━━━ Material for the task ━━━

-- ==== Sys2Proof/Certificates/Slice0/Obligations.lean ====
section
/-!
DEFINITION. What is claimed of the engine, for the provers. A clause that rests on a choice of the model names its log entry.
-/
open Sys2Proof Sys2Proof.Machine

/-- O1. For every command c and state s, the step of s with c put at the front of its queue is exec of c on s with the
rest of the queue. -/
def Obligations.FrontCommandRuns : Prop :=
  ∀ (c : Instr) (s : State), step { s with pending := c :: s.pending } = exec c s

/-- O2. Every step of every state answers a next state, and so does every command of the table on every state and
operands: no command and no tick ends in a fault or a refusal. (Model's choices that it rests on: log 137.) -/
def Obligations.StepGoesOn : Prop :=
  (∀ s : State, goesOn (step s)) ∧ ∀ (c : Instr) (s : State), ∃ t, exec c s = .next t

/-- O3. With no command waiting and rst_por_n low a step changes nothing. With it high a step is one 5 ns cycle of the
fabric clock (log 2: the model's choice of what an empty queue does): fabric time and its 32-bit fraction advance by 5
ns plus the servo's rate (R306, R308) and the divider counter by 16 root cycles (R17); where the test port's clocks
stand still and its reset is high, no check job runs and no counter renewal is due, nothing but time, the divider,
event sets, telemetry, the lanes and paths, the fabric ports and the age of the partner's mirror changes, and on both
paths every frame but its block groups, every order tag, the rules, LANES and the shed level stay. A tick samples the
test port's pins (log 167): with tst_trst_n low the TAP is in its reset state with the code of BYPASS and tst_tdo 0;
with it high a rising edge of tst_tck takes the controller to its next state by tst_tms, and in Shift-DR shifts the
data register by one bit towards tst_tdo; without test mode the scan pins change nothing. Reset leaves tst_tdo and
every bit of tst_so at 0, and a power-on reset sets them so. (Model's choices that it rests on: log 2, 127, 149, 167.) -/
def Obligations.EmptyQueueTicks : Prop :=
  (∀ s : State, s.pending = [] →
    ∃ t, step s = .next t ∧ (s.aon.porLow = true → t = s) ∧
      (s.aon.porLow = false → s.tst.tck = s.tst.tckWas → s.tst.scanClk = s.tst.scanWas → s.tst.trstN = true →
        (∀ k, (chkOf s k).prog = none) → s.cxm.topCtr < 2 ^ 56 - 2 ^ 32 →
        (let sum := (5 * 2 ^ 32 + s.servo + (s.frac.toNat : Int)).toNat
         t.time = s.time + BitVec.ofNat 64 (sum / 2 ^ 32) ∧ t.frac = BitVec.ofNat 32 (sum % 2 ^ 32)) ∧
        t.aon = { s.aon with divc := s.aon.divc + 16 } ∧
        t.fab = { s.fab with ports := t.fab.ports, pair := { s.fab.pair with mirAge := t.fab.pair.mirAge } } ∧
        (∀ d, (pathOf t d).frames.map (fun f => { f with groups := [] }) = (pathOf s d).frames.map (fun f => { f with groups := [] }) ∧
          (pathOf t d).order = (pathOf s d).order ∧ (pathOf t d).isOpen = (pathOf s d).isOpen ∧
            (pathOf t d).shed = (pathOf s d).shed ∧
          (pathOf t d).lanes = (pathOf s d).lanes ∧ (pathOf t d).rules = (pathOf s d).rules) ∧
        sameBut [.time, .frac, .aon, .evt, .tel, .fab, .egr, .ing, .lne] s t)) ∧
  (∀ s : State, s.pending = [] → s.aon.porLow = false → s.tst.trstN = false →
      ∃ t, step s = .next t ∧ t.tst.tap = .logicReset ∧ t.tst.ir = 0x1F ∧ t.tst.tdo = false) ∧
  (∀ s : State, s.pending = [] → s.aon.porLow = false → s.tst.trstN = true → s.tst.tck = true → s.tst.tckWas = false →
      ∃ t, step s = .next t ∧ t.tst.tap = s.tst.tap.next s.tst.tms ∧ t.tst.tckWas = true ∧ t.tst.tdo = s.tst.tdo ∧
        (s.tst.tap = .shiftDr → t.tst.sr = shiftIn (drLen s.tst.ir) s.tst.tdi s.tst.sr) ∧
        (s.glb.testMode = false → t.tst.so = s.tst.so)) ∧
  State.reset.tst.tdo = false ∧ State.reset.tst.so = 0 ∧
  (∀ s : State, ∃ t, exec .powerOnReset s = .next t ∧ t.tst.tdo = false ∧ t.tst.so = 0)

/-- O4. From every state whose event sets are sound, every step leaves them sound: between steps no cause waits, every
level source whose condition holds shows in STAT and RAW, and a set's escalation timer is idle exactly where no
qualifying source has an action configured. (Model's choices that it rests on: log 11.) -/
def Obligations.EventSetsStaySound : Prop :=
  ∀ s t : State, eventsSound s → step s = .next t → eventsSound t

/-- O5. The machine right after reset has sound event sets, and no bit of STAT, RAW or a forced source is set in any of
them. -/
def Obligations.ResetEventSetsSound : Prop :=
  eventsSound State.reset ∧ ∀ u, let e := State.reset.evt.get u; e.stat = 0 ∧ e.raw = 0 ∧ e.forced = 0

/-- O6. After reset the engine is in COLD with previous mode and cause 0, no degraded cause, RWL fields unlocked, only
PD00 on, RST_CAUSE power-on, RAMP_MAX 4, and the registers whose reset values the register summary gives hold them:
MCI_CFG, the MKA, entropy, lane, cistern, context, journal, cut, TPID and fabric settings, CHK_CFG; no key, SecY, SA,
SC, queue item or counter is there; the shed settings and both rule tables are at rest, and every fabric port is OFF
with its transmitters in electrical idle. -/
def Obligations.ResetValues : Prop :=
  let s := State.reset
  s.glb.mode = .cold ∧ s.glb.prev = .cold ∧ s.glb.cause = 0 ∧ s.glb.deg = 0 ∧ s.glb.locked = false ∧ s.glb.pdOn = 1 ∧
    s.glb.rampMax = 4 ∧ s.glb.pinSev = 0x2 ∧ s.aon.rstCause = 1 ∧ s.aon.bootCnt = 0 ∧ s.aon.wakeCfg = 0x3 ∧
    s.mci.cfg = 0x0000000A00000100 ∧ s.svc.mkaCfg = 0x03E810000000000F ∧ s.vlt.entCfg = 0x019A002900000008 ∧
    s.lne.retryCfg = 0x0000000103E80003 ∧ s.cis.retryCfg = 0x03E80003 ∧ s.cxm.portCfg = 0x0400010000208000 ∧
    s.jnl.portCfg = 0x03E8006400000008 ∧ s.jnl.endurance = 100000000 ∧ s.jnl.grainXpn = 24 ∧ s.jnl.grainPn = 16 ∧
    s.ecfg.cutCfg = 0x00642710 ∧ s.ecfg.tpid = 0x0000910088A88100 ∧ s.fab.cfg = 0x0000013F00320A00 ∧
    s.fab.trainCfg = 0x020140801001020A ∧ s.chkCfg = 0x10 ∧ s.vlt.slots = [] ∧ s.secys = [] ∧ s.tx = [] ∧ s.rx = [] ∧
    s.sct.scs = [] ∧ s.que = [] ∧ s.cnt = [] ∧ s.egr.shedCfg = 0x04000100 ∧ s.ing.shedCfg = 0x04000100 ∧
    s.egr.rules = List.replicate 32 (0, 0) ∧ s.ing.rules = List.replicate 32 (0, 0) ∧
    (∀ p, (portOf s p).st = .off ∧ (portOf s p).eidle = 0xF ∧ (portOf s p).take = 0)

/-- O7. POWER_ON_RESET: every part of the engine is as after reset, AON and fabric time included, with rst_por_n low and
every event set clear (what the ports carried out before, and the count of free values drawn, are the model's record;
the test port's inputs stay). SYSTEM_RESET, with rst_por_n high and outside test mode: AON keeps its tamper latch,
live inputs, wake settings and divider, records the mode in LAST_MODE and cause 2, counts the boot, and its event set
and fabric time stay; the vault holds no key; the rest is as after reset. RESET_RELEASE, before any start-up and
outside test mode: with no tamper latched start-up begins and the root secret is asked for, and nothing else changes;
with one latched the engine is in LOCKOUT with cause 6 and BOOT_STAGE 0x0F at once. In test mode it raises rst_sys_n
alone, and after start-up has begun it changes nothing. (Model's choices that it rests on: log 5, 10, 75, 175.) -/
def Obligations.Resets : Prop :=
  (∀ s : State, ∃ t, exec .powerOnReset s = .next t ∧ sameBut [.pending, .out, .rng, .aon, .evt, .tst] State.reset t ∧
      t.aon = { Aon.reset with porLow := true } ∧ t.pending = s.pending ∧ t.out = s.out ∧
      t.tst = { s.tst with tdo := false, so := 0, tap := .logicReset, ir := 0x1F, sr := 0 } ∧
      ∀ u, (t.evt.get u).stat = 0 ∧ (t.evt.get u).raw = 0) ∧
  (∀ s : State, s.aon.porLow = false → s.glb.testMode = false → ∃ t, exec .systemReset s = .next t ∧
      sameBut [.pending, .out, .rng, .time, .frac, .aon, .evt, .vlt, .fab, .tst] State.reset t ∧
      t.time = s.time ∧ t.frac = s.frac ∧ t.pending = s.pending ∧ t.out = s.out ∧ t.tst = s.tst ∧
        t.vlt = { Vlt.reset with zeroOk := true } ∧
      t.fab = { Fab.reset with steer := { Steer.reset with ack := s.fab.steer.ack } } ∧
      t.aon = { s.aon with lastMode := BitVec.ofNat 3 s.glb.mode.code, rstCause := 2, bootCnt := Nat.min 0xFFFF (s.aon.bootCnt + 1),
                           sysLow := true, rootReq := false, rootWords := [], rootAbsent := false, wakeLatched := false } ∧
      t.evt.aon = s.evt.aon.cycle .aon (levelOf t .aon) s.time.toNat) ∧
  (∀ s : State, s.glb.booting = false → s.glb.bootStage = 0 → s.glb.testMode = false → s.aon.tmpLatched = 0 →
      ∃ t, exec .resetRelease s = .next t ∧
        settled { s with aon := { s.aon with porLow := false, sysLow := false, rootReq := true, rootWords := [] },
                         glb := { s.glb with booting := true } } t) ∧
  (∀ s : State, s.glb.booting = false → s.glb.bootStage = 0 → s.glb.testMode = false → s.aon.tmpLatched ≠ 0 →
      s.glb.mode ≠ .lockout →
      ∃ t, exec .resetRelease s = .next t ∧ t.glb.mode = .lockout ∧ t.glb.cause = 6 ∧ t.glb.tampered = true ∧
        t.glb.bootStage = 0x0F ∧
        t.aon.porLow = false ∧ t.aon.sysLow = false) ∧
  (∀ s : State, s.glb.booting = false → s.glb.bootStage = 0 → s.glb.testMode = true →
      ∃ t, exec .resetRelease s = .next t ∧ settled { s with aon := { s.aon with sysLow := false } } t) ∧
  (∀ s : State, (s.glb.booting = true ∨ s.glb.bootStage ≠ 0) → ∃ t, exec .resetRelease s = .next t ∧ settled s t)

━━━

» What is required: Taking the entries above, write out exactly each line from the one holding "qualifying source has" to the one holding "rst_por_n low and", both included, and stop there.

» Exercise solution:
qualifying source has an action configured. (Model's choices that it rests on: log 11.) -/
def Obligations.EventSetsStaySound : Prop :=
  ∀ s t : State, eventsSound s → step s = .next t → eventsSound t

/-- O5. The machine right after reset has sound event sets, and no bit of STAT, RAW or a forced source is set in any of
them. -/
def Obligations.ResetEventSetsSound : Prop :=
  eventsSound State.reset ∧ ∀ u, let e := State.reset.evt.get u; e.stat = 0 ∧ e.raw = 0 ∧ e.forced = 0

/-- O6. After reset the engine is in COLD with previous mode and cause 0, no degraded cause, RWL fields unlocked, only
PD00 on, RST_CAUSE power-on, RAMP_MAX 4, and the registers whose reset values the register summary gives hold them:
MCI_CFG, the MKA, entropy, lane, cistern, context, journal, cut, TPID and fabric settings, CHK_CFG; no key, SecY, SA,
SC, queue item or counter is there; the shed settings and both rule tables are at rest, and every fabric port is OFF
with its transmitters in electrical idle. -/
def Obligations.ResetValues : Prop :=
  let s := State.reset
  s.glb.mode = .cold ∧ s.glb.prev = .cold ∧ s.glb.cause = 0 ∧ s.glb.deg = 0 ∧ s.glb.locked = false ∧ s.glb.pdOn = 1 ∧
    s.glb.rampMax = 4 ∧ s.glb.pinSev = 0x2 ∧ s.aon.rstCause = 1 ∧ s.aon.bootCnt = 0 ∧ s.aon.wakeCfg = 0x3 ∧
    s.mci.cfg = 0x0000000A00000100 ∧ s.svc.mkaCfg = 0x03E810000000000F ∧ s.vlt.entCfg = 0x019A002900000008 ∧
    s.lne.retryCfg = 0x0000000103E80003 ∧ s.cis.retryCfg = 0x03E80003 ∧ s.cxm.portCfg = 0x0400010000208000 ∧
    s.jnl.portCfg = 0x03E8006400000008 ∧ s.jnl.endurance = 100000000 ∧ s.jnl.grainXpn = 24 ∧ s.jnl.grainPn = 16 ∧
    s.ecfg.cutCfg = 0x00642710 ∧ s.ecfg.tpid = 0x0000910088A88100 ∧ s.fab.cfg = 0x0000013F00320A00 ∧
    s.fab.trainCfg = 0x020140801001020A ∧ s.chkCfg = 0x10 ∧ s.vlt.slots = [] ∧ s.secys = [] ∧ s.tx = [] ∧ s.rx = [] ∧
    s.sct.scs = [] ∧ s.que = [] ∧ s.cnt = [] ∧ s.egr.shedCfg = 0x04000100 ∧ s.ing.shedCfg = 0x04000100 ∧
    s.egr.rules = List.replicate 32 (0, 0) ∧ s.ing.rules = List.replicate 32 (0, 0) ∧
    (∀ p, (portOf s p).st = .off ∧ (portOf s p).eidle = 0xF ∧ (portOf s p).take = 0)

/-- O7. POWER_ON_RESET: every part of the engine is as after reset, AON and fabric time included, with rst_por_n low and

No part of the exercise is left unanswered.